AA: Did God really took billions of years for creation, or was God actually referring to a literal 24-hour time-period in reference to each, individual creation day?
Greg: To me, the evidence is so much in favor of the progressive creation model. Although many scientists are Christians or have become Christians because of the evidence for creation, I don’t know of a single scientist who became a believer because he became convinced of a literal six-day creation. Like I said, progressive creation is the model I favor, but it’s not something I hold on to dogmatically.

AA: Is Jesus God? How?

Greg: I believe wholeheartedly that Jesus is God because he is the whole focal point of scripture, which points to his coming in the Old Testament, of which he is the fulfillment of in the New Testament.
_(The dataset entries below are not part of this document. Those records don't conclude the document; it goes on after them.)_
/-- The ring lies in the DMA window of the function. -/
def ringInWindow (f : HostFn) : Bool :=
  decide (f.dmaBase ≤ f.qbase.toNat) && decide (f.qbase.toNat + 64 * f.qsize.toNat ≤ f.dmaBase + f.dmaLen)

/-- The cause of the first check of the programming that fails; `moved` says that QBASE or QSIZE is being written. -/
def programmingFault (f : HostFn) (moved : Bool) : Option Nat :=
  if f.qbase.toNat % 64 ≠ 0 || !ringInWindow f then some 1
  else if !sizeOk f.qsize then some 2
  else if f.qsize.toNat < (f.qwr - f.qrd).toNat then some 3
  else if moved && f.qwr != f.qrd then some 4
  else none

/-- The queue state kept in the record at +0xA8 (R434, R437). -/
def recordQueue (p st : Nat) (s : State) : State := setRecord p 0xA8 (setField (s.prec p 0xA8) 33 32 st) s

/-- A queue enters state 3 with a cause and raises MSI-X vector 0 of its function (R439). -/
def failQueue (fn p cause : Nat) (f : HostFn) (s : State) : State :=
  sendOut fn .interrupt (recordQueue p 3 (s.setHostFn fn { f with qstate := 3, cause := cause }))

/-- A queue register written: the checks of R439. An unbound function takes no write (R435). -/
def writeQueue (n : Nat) (moved : Bool) (put : HostFn → HostFn) (s : State) : Out :=
  match (s.hostFn n).bound with
  | none => .next s
  | some p =>
    let f := put (s.hostFn n)
    match programmingFault f moved with
    | some c => .next (failQueue n p c f s)
    | none => .next (s.setHostFn n f)

def execQwr (fn : Nat) (value : BitVec 64) (s : State) : Out :=
  writeQueue fn false (fun f => { f with qwr := value.setWidth 32 }) s
def execQbase (fn : Nat) (value : BitVec 64) (s : State) : Out := writeQueue fn true (fun f => { f with qbase := value }) s
def execQsize (fn : Nat) (value : BitVec 64) (s : State) : Out :=
  writeQueue fn true (fun f => { f with qsize := zext value 13 }) s

/-- The number by which a function's entry stands in a page request. -/
def hostTag (fn : Nat) : Nat := 2 ^ 62 + fn

/-- The entry at the head of a queue leaves its page request. -/
def leaveEntry (fn : Nat) (s : State) : State :=
  match (s.hostFn fn).bound, (s.hostFn fn).request with
  | some p, some n => leaveEngine p n (hostTag fn) (s.setHostFn fn { s.hostFn fn with request := none })
  | _, _ => s

/-- A queue keyed from an established session: E is 1, the state running, and every unconsumed entry discarded (R434); state 3 is
left only with valid programming (R439). -/
def execQueueKeying (fn : Nat) (s : State) : Out :=
  let s := leaveEntry fn s
  let f := s.hostFn fn
  match f.bound with
  | some p =>
    if !f.spdm.established then .next s
    else
      let f := { f with qrd := f.qwr, keyed := true, expected := 1 }
      if f.qstate = 3 && (programmingFault f false).isSome then .next (s.setHostFn fn f)
      else .next (recordQueue p 0 (s.setHostFn fn { f with qstate := 0, cause := 0 }))
  | none => .next s

/-! ### Entries (R434, R438) -/

/-- Where the next entry lies. -/
def nextEntry (f : HostFn) : Nat := f.qbase.toNat + 64 * (f.qrd.toNat % f.qsize.toNat)

/-- A count of the record that saturates at 0xFFFF. -/
def bumpCount (p lo : Nat) (s : State) : State :=
  let x := s.prec p 0xA8
  setRecord p 0xA8 (setField x (lo + 15) lo (min 0xFFFF (field x (lo + 15) lo + 1))) s

/-- What an entry's effect answers: a new state and a result, or a wait that leaves the entry where it is. -/
inductive EntryResult where
  | done (s : State) (x : Word)
  | waits (s : State)

/-- A function of the host as a requester: an uncached one on IO die 0 (R11, R357). -/
def hostCtx (fn p : Nat) : Ctx := { part := p, io := some 0, engine := some (hostNumber fn) }

/-- The context of an entry: level S, the named domain (R438). -/
def entryCtx (fn p : Nat) (dom : BitVec 12) : Ctx := { hostCtx fn p with dom := dom, level := 1 }

/-- An access of an entry as its result: a demand fault makes a page request, on whose reply the entry waits; another
fault gives a result that no rule states. -/
def entryOutcome (fn p seq : Nat) (s : State) (r : Except Stop (State × Word)) : EntryResult :=
  match r with
  | .ok (s, x) => .done s x
  | .error (.demand va dom kind _) =>
    let (n, s) := joinEngine p (hostTag fn) va dom kind s
    .waits (s.setHostFn fn { s.hostFn fn with request := some n })
  | .error (.wait w) => .waits (engineWaits (hostNumber fn) (some w) s)
  | .error (.trap _) => .done s (Config.hostFault fn seq)

/-- The table entries of stage 2 that an access of the host needs are read at their homes (R165, R357). -/
def hostWalk (fn p ipa n : Nat) (s : State) : Except Stop State :=
  ([ipa, ipa + n - 1].filterMap (fun x => match stage2Leaf s p x with | .ok (_, _, l) => some l | .error _ => none)).flatten.eraseDups.foldlM
    (fun s l => walkerRead (hostCtx fn p) ipa l s) s

/-- STFF at system scope on an IPA (R192, R438). A sealed line refuses it: the write is dropped and counted (R379). -/
def hostStore (fn p seq ipa : Nat) (x : Word) (s : State) : EntryResult :=
  match stage2 s p ipa .store with
  | .error _ => .done s (Config.hostFault fn seq)
  | .ok (pa, _) =>
    if ipa % 8 ≠ 0 || !s.reachable p false pa then .done s (Config.hostFault fn seq)
    else
      let me := (hostCtx fn p).me s
      match heldBack s me pa 8 with
      | some w => .waits (takePlace (hostNumber fn, false) w s)
      | none =>
      match hostWalk fn p ipa 8 s >>= lineAccess (hostCtx fn p) 0 (pa / 128 * 128) ipa mATOM {} with
      | .ok (s, _) => .done (performedBy me pa 8 (examineWord pa (fePerform .stff pa x s).1)) 0
      | .error (.wait w) => .waits (engineWaits (hostNumber fn) (some w) s)
      | .error _ => .done (countRefused (sliceOf s p pa) s) 0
On top of that, I think that the case for reliability of the Bible and the case for the resurrection are quite solid.

As for the ‘how’, I’ll leave it to more competent theologians than me to be able to explain how the hypostatic union works.
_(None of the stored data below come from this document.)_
/-- From state s every sequence of rows for responses and DONE reaches a stable state within n changes (check 4). -/
def settles (class_ : Nat → Nat) (rows : Nat → List Row) : Nat → Nat → Bool
  | n, s =>
    if class_ s ≠ 0 then true
    else
      match n with
      | 0 => false
      | n + 1 => (rows s).all (fun r => !r.v || r.imp || (if r.next = s then r.ackc == 2 else settles class_ rows n r.next))
termination_by structural n => n

/-- Check 4 of one row of a transient state. -/
def rowSettles (class_ : Nat → Nat) (rows : Nat → List Row) (s : Nat) (r : Row) : Bool :=
  if r.next = s then r.ackc == 2 else settles class_ rows 3 r.next

/-- Check 5: a single writer. -/
def singleWriter (class_ : Nat → Nat) (s : Nat) (r : Row) : Bool :=
  if class_ r.next = 3 then r.set == 3 || r.set == 7 || (r.next == s && r.set == 0)
  else if class_ r.next = 0 then true
  else if class_ s = 1 || class_ s = 2 then r.set != 3 && r.set != 4 && r.set != 5
  else r.set == 6 || r.set == 8 || r.set == 9

/-- Every row that enters state s recalls the owner. -/
def recalled (rows : List (Nat × Nat × Row)) (s : Nat) : Bool :=
  let into := rows.filter (fun x => x.2.2.v && !x.2.2.imp && x.2.2.next == s && x.1 != s)
  !into.isEmpty && into.all (fun x => x.2.2.toOwn == mRECALL)

/-- The states in which a request to write may stand recorded: those that its rows enter, and what responses lead to from them.
The fuel counts state changes. -/
def writeStates (class_ : Nat → Nat) (rows : List (Nat × Nat × Row)) : Nat → List Nat
  | 0 => (rows.filter (fun x => [mGETM, mUPDW, mUWRITE, mATOM].contains x.2.1 && class_ x.2.2.next == 0)).map (fun x => x.2.2.next)
  | n + 1 =>
    let l := writeStates class_ rows n
    l ++ (rows.filter (fun x => l.contains x.1 && homeEventClass x.2.1 == 2 && class_ x.2.2.next == 0)).map (fun x => x.2.2.next)

/-- A row completes a write: it sends DATA_M or UPDACK, or WACK or REPLY to a request to write. -/
def completesWrite (class_ : Nat → Nat) (rows : List (Nat × Nat × Row)) (s e : Nat) (r : Row) : Bool :=
  let sent := [r.toReq, r.toSh, r.toOwn]
  sent.contains mDATAM || sent.contains mUPDACK ||
    ((sent.contains mWACK || sent.contains mREPLY) && !r.refuse &&
      (if homeEventClass e = 0 then [mGETM, mUPDW, mUWRITE, mATOM].contains e else (writeStates class_ rows 4).contains s))

/-- Check 6: a write becomes visible at once. -/
def atomicRow (class_ : Nat → Nat) (rows : List (Nat × Nat × Row)) (s e : Nat) (r : Row) : Bool :=
  let writes := completesWrite class_ rows s e r || r.exec || r.merge
  !writes || e == evDONE || (e == mODATA && recalled rows s) || class_ s == 1

/-- The rows of a table with their states and events: `n` events to a state. -/
def tableRows (n : Nat) (l : List (BitVec 64)) : List (Nat × Nat × Row) :=
  ((List.range l.length).zip l).map (fun x => (x.1 / n, x.1 % n, rowOf x.2))

/-- The first row of a table that fails a check, as the answer of PTLOAD names it. -/
def firstBad (check agent n : Nat) (l : List (Nat × Nat × Row)) (ok : Nat × Nat × Row → Bool) : Option (Nat × Nat × Nat) :=
  match l.find? (fun x => !ok x) with
  | some (s, e, _) => some (check, agent, n * s + e)
  | none => none

/-- The first check from 2 on that the image fails: check, table, row index. -/
def checkRows (i : Image) : Option (Nat × Nat × Nat) :=
  let home := tableRows 32 i.home
  let agent := tableRows 16 i.agent
  let defd := fun (l : List (Nat × Nat × Row)) => l.filter (fun x => x.2.2.v && !x.2.2.imp)
  let homeRows := fun (s : Nat) =>
    (home.filter (fun x => x.1 == s && homeEventClass x.2.1 == 2)).map (fun x => x.2.2)
  let agentRows := fun (s : Nat) =>
    (agent.filter (fun x => x.1 == s && agentEventClass x.2.1 == 2)).map (fun x => x.2.2)
  let raw := fun (l : List (BitVec 64)) (n : Nat) (x : Nat × Nat × Row) => l.getD (n * x.1 + x.2.1) 0
  (firstBad 2 0 32 home (fun x => rowDefined false i.homeStates x.1 (raw i.home 32 x)))
    <|> (firstBad 2 1 16 agent (fun x => rowDefined true i.agentStates x.1 (raw i.agent 16 x)))
    <|> (firstBad 3 0 32 (defd home) (fun x => homeOrder x.2.1 x.2.2))
    <|> (firstBad 3 1 16 (defd agent) (fun x => agentOrder x.2.1 x.2.2))
    <|> (firstBad 4 0 32 ((defd home).filter (fun x => i.homeClass x.1 == 0 && homeEventClass x.2.1 == 2))
          (fun x => rowSettles i.homeClass homeRows x.1 x.2.2))
    <|> (firstBad 4 1 16 ((defd agent).filter (fun x => i.agentClass x.1 == 0 && agentEventClass x.2.1 == 2))
          (fun x => rowSettles i.agentClass agentRows x.1 x.2.2))
    <|> (firstBad 5 0 32 (defd home) (fun x => singleWriter i.homeClass x.1 x.2.2))
    <|> (firstBad 5 1 16 (defd agent) (fun x => x.2.1 != 1 || !x.2.2.perf || i.agentClass x.1 == 3))
    <|> (if i.mca then firstBad 6 0 32 (defd home) (fun x => atomicRow i.homeClass (defd home) x.1 x.2.1 x.2.2) else none)

/-- The checks of R370 in order: none where the image passes. -/
def checkImage (s : State) (a id : Nat) (i : Image) : Option (Nat × Nat × Nat) :=
  if id < 5 || 7 < id || s.coh.ids.any (fun e => e.2 == id) then some (0, 0, 0)
  else if !Config.imageSigned a s.drawn || !i.headerOk then some (1, 0, 0)
  else checkRows i

/-- The table that an image installs. -/
def Image.table (i : Image) : ProtoTable :=
  { mca := i.mca, homeClass := (List.range 16).map i.homeClass, agentClass := (List.range 16).map i.agentClass
    home := (List.range 512).zip i.home, agent := (List.range 256).zip i.agent }

def coherenceAccept : Accept := {}

/-- PTLOAD (R381). Each verdict on a signature is a new free value. -/
def execPtload (d a b : Reg) (s : State) : Out :=
  issue { word := wordPtload d a b, priv := decide (s.thr.level < 2), gr := [a, b], gw := [d], accept := coherenceAccept }
    (fun s => do
      let a := s.rg a
      let id := (s.rg b).toNat
      aligned a 64
      if !s.admits s.ctx a.toNat 10835 then
        .error (.trap { cause := causeProt, eaddr := a, firmware := true, refused := true })
      else
        let i := readImage s a.toNat
        let verdict := checkImage s a.toNat id i
        let s := { s with drawn := s.drawn + 1 }
        match verdict with
        | none =>
          .ok (retire ({ s with coh := { s.coh with tables := s.coh.tables.set id (some i.table) } }.wg d 0))
        | some (check, agent, row) =>
          .ok (retire (s.wg d (BitVec.ofNat 64 (2 ^ 63 + check * 2 ^ 16 + agent * 2 ^ 12 + row))))) s

/-! ### PTBIND and PTUNBIND (R382) -/

/-- The physical page at which one page of the range lies, none where the range may not be bound: an IPA at S or F, a
virtual address of the domain at U, with W at both stages. -/
def boundPage (s : State) (c : Ctx) (x : Nat) : Option Nat :=
  let pa : Option Nat :=
    if c.level = 0 then
      if apertureBase ≤ x then none
      else
        match stage1Leaf s c.part c.dom x x .store with
        | .error _ => none
        | .ok (_, e, big, _) =>
          if !bit e 2 then none
          else
            let ipa := if big then field e 47 29 * 2 ^ 29 + x % 2 ^ 29 else field e 47 16 * 65536 + x % 65536
            match stage2 s c.part ipa .store with
            | .ok (pa, _) => some pa
            | .error _ => none
    else
      match stage2Leaf s c.part x with
      | .ok (_, pa, _) => some pa
      | .error _ => none
  match pa with
  | some pa => if isScratch pa || !s.reachable c.part false pa then none else some pa
  | none => none

/-- The pages of a range, ascending, none where one of them may not be bound. The fuel counts pages. -/
def boundPages (s : State) (c : Ctx) : Nat → Nat → Option (List Nat)
  | 0, _ => some []
  | n + 1, x =>
    match boundPage s c x with
    | none => none
    | some pa =>
      match boundPages s c n (x + 65536) with
      | none => none
      | some r => some (pa :: r)

/-- One line leaves its slice: dirty copies written back, copies invalidated, sealed lines opened (R382). An impossible
row holds it (R371). -/
def dropOut (line : Nat) (s : State) : Except Stop State :=
  let s := evictLine line s
  if s.coh.holds line then .error (.wait (.line line (s.coh.stopOf line))) else .ok s

/-- Every TLB drops its entries of a physical page (R382). -/
def forgetFrame (f : Nat) (s : State) : State :=
  let keep := fun (l : List Translation) => l.filter (fun x => x.frame != f)
  { s with
    cores := s.cores.mapVals (fun _ c => { c with tlb := keep c.tlb })
    clusters := s.clusters.mapVals (fun _ c => { c with tlb := keep c.tlb }) }

/-- A page cleaned and given its protocol id. A reservation held on a word of it ends first (R382). -/
def bindPage (id pa : Nat) (s : State) : Except Stop State :=
  match heldBack s (some (s.cur, s.thr.inBody)) pa 65536 with
  | some w => .error (.wait (.word w))
  | none => do
    let s ← (linesHeld s pa 65536).foldlM (fun s l => dropOut l s) s
    let ids := if id = 1 then s.coh.ids.erase (pa / 65536) else s.coh.ids.set (pa / 65536) id
    .ok (performedAt (s.cur, s.thr.inBody) pa 65536 (forgetFrame (pa / 65536) { s with coh := { s.coh with ids := ids } }))

/-- The range of PTBIND or PTUNBIND bound to an id (R382). -/
def bindRange (d : Reg) (base len id : Word) (s : State) : Except Stop State :=
  if base.toNat % 65536 ≠ 0 || len.toNat % 65536 ≠ 0 || len = 0 || 2 ^ 64 < base.toNat + len.toNat || 7 < id.toNat then
    .ok (retire (s.wg d (status (-2))))
  else if 5 ≤ id.toNat && (s.coh.tables.get none id.toNat).isNone then .ok (retire (s.wg d (status (-1))))
  else
    match boundPages s s.ctx (len.toNat / 65536) base.toNat with
    | none => .ok (retire (s.wg d (status (-3))))
    | some pages => do
      let s ← pages.foldlM (fun s pa => bindPage id.toNat pa s) s
      .ok (retire (s.wg d 0))

def execPtbind (d a b c : Reg) (s : State) : Out :=
  issue { word := wordPtbind d a b c, priv := s.thr.level == 0, gr := [a, b, c], gw := [d], accept := coherenceAccept }
    (fun s => bindRange d (s.rg a) (s.rg b) (s.rg c) s) s

def execPtunbind (d a b : Reg) : State → Out :=
  issue { word := wordPtunbind d a b, gr := [a, b], gw := [d], accept := coherenceAccept }
    (fun s => bindRange d (s.rg a) (s.rg b) 1 s)

/-! ### DIRQ (R383) -/

/-- The entry of a line; one that the slice does not hold reads as the reset entry (R359, R361). -/
def entryOf (s : State) (pa : Nat) : Dir :=
  let line := s.key pa / 128 * 128
  if s.coh.holds line then s.coh.entry line else { prot := s.protId pa }

def execDirq (d a : Reg) : State → Out :=
  issue { word := wordDirq d a, ill := d == 0 || d == 15, gr := [a], gw := [d, d + 1], accept := coherenceAccept }
    (fun s => do
      let (s, ps) ← access s s.ctx (s.rg a).toNat 8 .load
      let x := match ps with
        | p :: _ => if isScratch p.pa || localBase ≤ p.va then 0 else (entryOf s p.pa).bits
        | [] => 0
      .ok (retire ((s.wg d (BitVec.ofNat 64 x)).wg (d + 1) (BitVec.ofNat 64 (x / 2 ^ 64)))))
AA: How to witness non-believers?

Greg: First and foremost, I think relationship is the key. A friend who trusts you is going to be more likely to listen to what you have to say than someone you don’t know, although we want to be aware that God can open the door for opportunities to share with strangers as well. Second, I think you have to be prepared to answer some tough questions to help them overcome any emotional or intellectual arguments they may have about Christianity. Of course not many of us can know the answer to every question, but it would help to at least know some of the answers to the most common objections. You also have to remember that you may just be the one planting a seed and that someone else may be the one to cultivate it. Never get discouraged and keep lifting them up in prayer.I’ve seen God change the hardest of hearts—especially mine.

AA: Any tip for new apologists?

Greg: I could almost write a book on this topic, but I’ll try to narrow it down a bit… Keep in mind that apologetics is not about winning arguments. If your goal is just to ‘one up’ someone, you may as well not even bother. Our first goal should always be to share Christ and be Christ-like, and that’s sometimes hard to do when we feel like our intellect is under attack. Also learn some basic philosophy which will help you recognize bad arguments and how to counter them. Never assume, that just because you’ve read a few apologetics books or have listened to a few lectures, that you’re an expert on all things apologetics. I’ve been seriously studying apologetics for nearly ten years now and consider myself a fair to middle apologist.

If you don’t know the answer to something, be genuine and honest. If you try to fake it, it will only damage your credibility. Lastly, never let yourself lose control; always answer with gentleness and respect. When a skeptic or seeker sees consistency from you in this area, you may just find that they will be more open to listening to what you have to say.